X = df.drop('diabetes', axis=1)
y = df['diabetes']

In [18]:
# Setup the hyperparameter grid
c_space = np.logspace(-5, 8, 15)
param_grid = {'C': c_space}

logreg = LogisticRegression()

logreg_cv = GridSearchCV(logreg, param_grid, cv=5)

logreg_cv.fit(X, y)

print("Tuned Logistic Regression Parameters: {}".format(logreg_cv.best_params_)) 
print("Best score is {}".format(logreg_cv.best_score_))

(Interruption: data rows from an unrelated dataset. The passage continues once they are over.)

-- ==== Sys2Proof/Certificates/Slice0/Obligations.lean ====
section
/-!
DEFINITION. The statements for the provers. A statement about a command carried through by `exec` says
where device steps may fall: `s.window = []` means that none falls between the command's own steps
(46_actors.md R318, log 9).
-/

open Sys2Proof Sys2Proof.Machine

/-! ## Encoding (30_encoding.md) -/

/-- Decoding the word of an instruction gives the instruction back, every operand at every value (R110 to
R113, R127). -/
def Obligations.DecodeInvertsEncode : Prop := ∀ i : Instr, decode (encode i) = .command i

/-- R129: a word selects a command exactly when it matches the command's row, no word matches two rows,
and a word that matches none is reserved. -/
def Obligations.DecodeSelectsByMaskAndMatch : Prop :=
  (∀ (w : Word32) (i : Instr), decode w = .command i →
    i.row ∈ opcodeRows ∧ w &&& i.row.mask = i.row.pattern) ∧
  (∀ (w : Word32) (r : OpcodeRow), r ∈ opcodeRows → w &&& r.mask = r.pattern →
    ∃ i, decode w = .command i ∧ i.row = r) ∧
  (∀ (w : Word32) (r r' : OpcodeRow), r ∈ opcodeRows → r' ∈ opcodeRows →
    w &&& r.mask = r.pattern → w &&& r'.mask = r'.pattern → r = r') ∧
  (∀ w : Word32, (∀ r ∈ opcodeRows, w &&& r.mask ≠ r.pattern) → ∃ e, decode w = .illegal e)

/-- Words of 95_test_vectors.md section 3 decode as that section says. -/
def Obligations.SampleWordsDecode : Prop :=
  decode 0x10000004#32 = .command (.configure .encode .failFast .slot 4#24) ∧
  decode 0x11000004#32 = .command (.configure .encode .failFast .batch 4#24) ∧
  decode 0x12000008#32 = .command (.configure .encode .bestEffort .slot 8#24) ∧
  decode 0x17000000#32 = .command (.configure .decode .bestEffort .batch 0#24) ∧
  decode 0x40000003#32 = .command (.enqueue 3#24) ∧
  decode 0x50000002#32 = .command (.dequeue 2#24) ∧
  decode 0x60000002#32 = .command (.submitBatch 2#24) ∧
  decode 0x70000008#32 = .command (.pollBatch 8#24) ∧
  decode 0xC0000003#32 = .command (.rdreg 3#3) ∧
  decode 0x18000004#32 = .illegal .reservedBits ∧
  decode 0xC0000008#32 = .illegal .reservedBits ∧
  decode 0xE1234567#32 = .illegal .reservedOpcode

/-- R130: a word whose `op` is 0x0, 0xD, 0xE or 0xF is illegal, of class Q, and answered `(ERR_ILLEGAL, 0,
[])` in one step that changes nothing else; the all-zero word is one of them. -/
def Obligations.ReservedOpcodesAnswerIllegal : Prop :=
  decode 0#32 = .illegal .reservedOpcode ∧
  ∀ w : Word32, (w.extractLsb' 28 4).toNat ∈ [0x0, 0xD, 0xE, 0xF] →
    decode w = .illegal .reservedOpcode ∧ classOfWord w = .query ∧
    ∀ (s : State) (rs : List ReqRecord) (rest : List Command), s.port = ⟨w, rs⟩ :: rest →
      s.accepts .query = true →
      s.perform (.accept 0) = .next (s.answered w ⟨.errIllegal, 0, []⟩)

/-- R131: a word whose `op` names a command and that matches no row of R129 is illegal in the same way,
under the class of its `op`. -/
def Obligations.ReservedBitsAnswerIllegal : Prop :=
  ∀ w : Word32, 1 ≤ (w.extractLsb' 28 4).toNat → (w.extractLsb' 28 4).toNat ≤ 12 →
    (∀ r ∈ opcodeRows, w &&& r.mask ≠ r.pattern) →
    decode w = .illegal .reservedBits ∧
    (∀ i : Instr, (encode i).extractLsb' 28 4 = w.extractLsb' 28 4 → classOfWord w = i.cls) ∧
    ∀ (s : State) (rs : List ReqRecord) (rest : List Command), s.port = ⟨w, rs⟩ :: rest →
      s.accepts (classOfWord w) = true →
      s.perform (.accept 0) = .next (s.answered w ⟨.errIllegal, 0, []⟩)

/-! ## Acceptance and steps (10_state.md, 46_actors.md) -/

/-- R53: the condition of each class; the class of a word is the class of its `op`; a command whose
condition does not hold waits and nothing changes; one whose condition holds leaves the port, unless the
records handed in with it are refused at the boundary (30_encoding.md R128). -/
def Obligations.CommandsAcceptedByClass : Prop :=
  (∀ s : State,
    (s.accepts .producer = true ↔ s.pseq = none ∧ s.aseq = none) ∧
    (s.accepts .consumer = true ↔ s.cseq = none ∧ s.aseq = none) ∧
    (s.accepts .admin = true ↔ s.pseq = none ∧ s.cseq = none ∧ s.aseq = none) ∧
    (s.accepts .query = true ↔ s.aseq = none)) ∧
  (∀ w w' : Word32, w.extractLsb' 28 4 = w'.extractLsb' 28 4 → classOfWord w = classOfWord w') ∧
  (∀ i : Instr, classOfWord (encode i) = i.cls) ∧
  (∀ w : Word32, (w.extractLsb' 28 4).toNat ∈ [0x0, 0xD, 0xE, 0xF] → classOfWord w = .query) ∧
  (∀ (s : State) (c : Command) (rest : List Command), s.port = c :: rest →
    (s.accepts (classOfWord c.word) = false → s.perform (.accept 0) = .next s) ∧
    (s.accepts (classOfWord c.word) = true →
      (∃ t, s.perform (.accept 0) = .next t ∧ t.port = rest) ∨
      s.perform (.accept 0) = .refused .recordCount ∨
      s.perform (.accept 0) = .refused .recordShape))

/-- The model's own transition, log 9: a step whose agenda begins with `run k w` runs the instruction that
the word of the `k`-th waiting command decodes to, on the state with that command at the front of the port (log 31)
and the device steps `w` scheduled, and clears the schedule afterwards. -/
def Obligations.StepRunsTheDecodedInstruction : Prop :=
  ∀ (s : State) (k : Nat) (w : List (List DevStep)) (acts : List Act) (c : Command)
    (others : List Command) (i : Instr),
    s.agenda = .run k w :: acts → (s.select k).port = c :: others → decode c.word = .command i →
    step s = onNext (exec i (((s.setAgenda acts).select k).setWindow w)) (fun t => t.setWindow [])

/-- R315, R318, with the model's `exec` of log 9: with no device step in between, an accepted command carried
through by `exec` ends where the machine ends that takes one transition at a time off its agenda: the
acceptance, then the own steps of the command's sequencer, a step that finds its sequencer idle changing
nothing (log 24). -/
def Obligations.CarriedThroughIsOwnSteps : Prop :=
  ∀ (s t : State) (c : Command) (rest : List Command) (i : Instr) (acts : List Act),
    s.port = c :: rest → decode c.word = .command i → s.accepts i.cls = true → s.window = [] →
    exec i (s.setAgenda acts) = .next t →
    Host.Core.run Sys2Proof.core (ownSteps s.cfg i + 1)
      (s.setAgenda (.accept 0 :: (List.replicate (ownSteps s.cfg i) (ownAct i) ++ acts))) = .next t

/-- R330, R316: no instruction ends in a fault (the model's `Fault` has no constructor, log 20); every one
whose records, for ENQUEUE and SUBMIT_BATCH, keep the port protocol completes, whatever device steps fall
inside it; an accepted one has then handed the client exactly one response, its last event. Taken step by step
it has done so after the bounded number of own steps, and the three sequencers are as they were before it. -/
def Obligations.EveryCommandRespondsOnce : Prop :=
  (∀ (s : State) (i : Instr) f, exec i s ≠ .fault f) ∧
  (∀ (s : State) (i : Instr), (i.cls = .producer → recordsWf s.cfg s.mode i s.handed = true) →
    ∃ t, exec i s = .next t) ∧
  (∀ (s t : State) (i : Instr), s.accepts i.cls = true → exec i s = .next t →
    responseCount t.trace = responseCount s.trace + 1 ∧ ∃ r, t.trace.head? = some (.respond (encode i) r)) ∧
  (∀ (s u : State) (i : Instr), s.accepts i.cls = true → acceptInstr i s = .next u →
    let t := carryOn i (ownSteps s.cfg i) u
    responseCount t.trace = responseCount s.trace + 1 ∧
    t.pseq = s.pseq ∧ t.cseq = s.cseq ∧ t.aseq = s.aseq)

Tuned Logistic Regression Parameters: {'C': 268.2695795279727}
Best score is 0.7708333333333334


## Randomized Search Cross-validation
To save computation cost

In [23]:
from scipy.stats import randint
from sklearn.tree import DecisionTreeClassifier
from sklearn.model_selection import RandomizedSearchCV

# Set up the parameters and distributions to sample from
param_dist = { 'max_depth' : [3, None],
               'max_features' : randint(1,9),
               'min_samples_leaf' : randint(1,9),
               'criterion' : ['gini', 'entropy' ]
             }

tree = DecisionTreeClassifier()
tree_cv = RandomizedSearchCV(tree, param_dist, cv=5)

tree_cv.fit(X, y)

print('Tuned Decision Tree Parameters:\n{}'.format(tree_cv.best_params_))
print('Best score is {}'.format(tree_cv.best_score_))

Tuned Decision Tree Parameters:
{'criterion': 'entropy', 'max_depth': 3, 'max_features': 6, 'min_samples_leaf': 7}
Best score is 0.7486979166666666